There were approximately twenty empty chairs in the room on March 10, 2020 when she sat down. A senior citizen waited at a semi-metropolitan hospital, in a large rectangular almost empty room, behind the privacy barrier, for her husband to check in for his same-day surgery.

The woman observing and listening tried to think of anything other than his surgery. Surprising easily done because a gigantic TV screen, hanging on the wall in front of her, was broadcasting The Today Show, out of New York. There were four newscasters, one was Maria Shiver. They were discussing the Coronavirus. Only the virus.

Suddenly a couple walks in and they sat three and four seats from her, respectively. Not across the room, like she would have. But, within spitting distance.

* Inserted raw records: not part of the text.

@[simp] theorem snoopSite_still (n code lk txn : Nat) (req : Req) (s : State) :
    Still (snoopSite n code lk txn req s) s := by
  simp [snoopSite]

@[simp] theorem directedSnoop_still (code n : Nat) (s : State) :
    Still (directedSnoop code n s) s := by
  simp only [directedSnoop]
  repeat' first
    | (simp [*]; done)
    | split

theorem takeInbox_still {n cls : Nat} {q : KMsg → Bool} {s : State} {r : (KMsg × UnitData) × State} (h : takeInbox n cls q s = some r) :
    Still r.2 s := by
  simp only [takeInbox] at h
  repeat' first
    | (cases h; done)
    | split at h
    | (cases h; simp [*]; done)
    | (cases h; simp)

theorem execSnpFwdShared_still (n : Fin 6) (s : State) {sN : State} (h : execSnpFwdShared n s = .next sN) :
    Still sN s := by
  simp only [execSnpFwdShared] at h
  injection h with h
  subst h
  simp

theorem execSnpFwdUnique_still (n : Fin 6) (s : State) {sN : State} (h : execSnpFwdUnique n s = .next sN) :
    Still sN s := by
  simp only [execSnpFwdUnique] at h
  injection h with h
  subst h
  simp

theorem execSnpFwdOnce_still (n : Fin 6) (s : State) {sN : State} (h : execSnpFwdOnce n s = .next sN) :
    Still sN s := by
  simp only [execSnpFwdOnce] at h
  injection h with h
  subst h
  simp

theorem execSnpRecall_still (n : Fin 6) (s : State) {sN : State} (h : execSnpRecall n s = .next sN) :
    Still sN s := by
  simp only [execSnpRecall] at h
  injection h with h
  subst h
  simp

theorem execSnpDrop_still (n : Fin 6) (s : State) {sN : State} (h : execSnpDrop n s = .next sN) :
    Still sN s := by
  simp only [execSnpDrop] at h
  injection h with h
  subst h
  simp

@[simp] theorem moveOnRing_still (m x : CMsg) (stop slot : Nat) (s : State) :
    Still (moveOnRing m x stop slot s) s := by
  simp only [moveOnRing]
  repeat' first
    | (simp [*]; done)
    | split
    | refine forEach_still _ _ _ _ ?_ (fun a u => ?_)

theorem execSnpInvPass_still (n : Fin 6) (txn : Nat) (s : State) {sN : State} (h : execSnpInvPass n txn s = .next sN) :
    Still sN s := by
  simp only [execSnpInvPass] at h
  injection h with h
  subst h
  split <;> simp

theorem execSnpInvReturn_still (txn : Nat) (s : State) {sN : State} (h : execSnpInvReturn txn s = .next sN) :
    Still sN s := by
  simp only [execSnpInvReturn] at h
  injection h with h
  subst h
  repeat' first
    | (simp [*]; done)
    | split

theorem execRingSlotMark_still (stop : Fin 42) (s : State) {sN : State} (h : execRingSlotMark stop s = .next sN) :
    Still sN s := by
  simp only [execRingSlotMark] at h
  injection h with h
  subst h
  repeat' first
    | (simp [*]; done)
    | split
    | refine forEach_still _ _ _ _ ?_ (fun a u => ?_)

theorem execSnpRsp_still (n : Fin 6) (s : State) {sN : State} (h : execSnpRsp n s = .next sN) :
    Still sN s := by
  simp only [execSnpRsp] at h
  injection h with h
  subst h
  repeat' first
    | (simp [*]; done)
    | (split <;> try (first
        | (rename_i hq; have h1 := congrArg (fun p => p.2.boot) hq; have h2 := congrArg (fun p => p.2.ctxs) hq; have h3 := congrArg (fun p => p.2.rings) hq; have h4 := congrArg (fun p => p.2.mbox) hq; simp at h1 h2 h3 h4)
        | (rename_i hq; have h1 := congrArg (fun p => p.2.2.boot) hq; have h2 := congrArg (fun p => p.2.2.ctxs) hq; have h3 := congrArg (fun p => p.2.2.rings) hq; have h4 := congrArg (fun p => p.2.2.mbox) hq; simp at h1 h2 h3 h4)))
    | refine forEach_still _ _ _ _ ?_ (fun a u => ?_)
    | (simp_all; done)
    | (have hk := takeInbox_still (by assumption); simp_all; done)
    | (rename_i hq; split at hq)
    | simp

Out of her right-side vision she saw the woman take her left index finger and plunge it into her left nostril. This is when the wife turned her head in disbelief. Only to see that she had great peripheral vision. Damn.

Oh my God, she was raised in a barn, the observer was thinking as she turns her whole body to her left. Still able to see the TV, but thankfully, not the nose digger. Once again, she focused her attention back to the Coronavirus discussion. “After the break, we will get the latest information on the virus from Dr…”

She never would have believed that the Coronavirus could usurp the fear she had of losing her husband. But it did for a three-minute period.

And then came the sneeze. Yes, the nose digger sneezed.

The listener became the watcher again; she couldn’t help herself; she turned her body back toward the nose lady. Do you think she sneezed into a tissue or her elbow? Hell no.

Gross.

Fear hit her. Fear for him. Fear of losing him.

The watcher moved as far as possible from the nose lady without exiting the waiting room. She listened to the newscasters that she could no longer see. They no longer usurp her fear, either. That was taken from her with just a…

And she listened to the woman laugh at her for moving after she sneezed. “What?” said the husband.

The wife whispered something to him and then they both laughed.

Raised in a barn.

I’d like to say this isn’t a true story or that I wasn’t the watcher, listener and recipient of  *“…droplets — as many as 40,000 — some of which rocket out at speeds greater than 200 miles per hour”  from an adult who was too rude to comprehend, in a civilized society.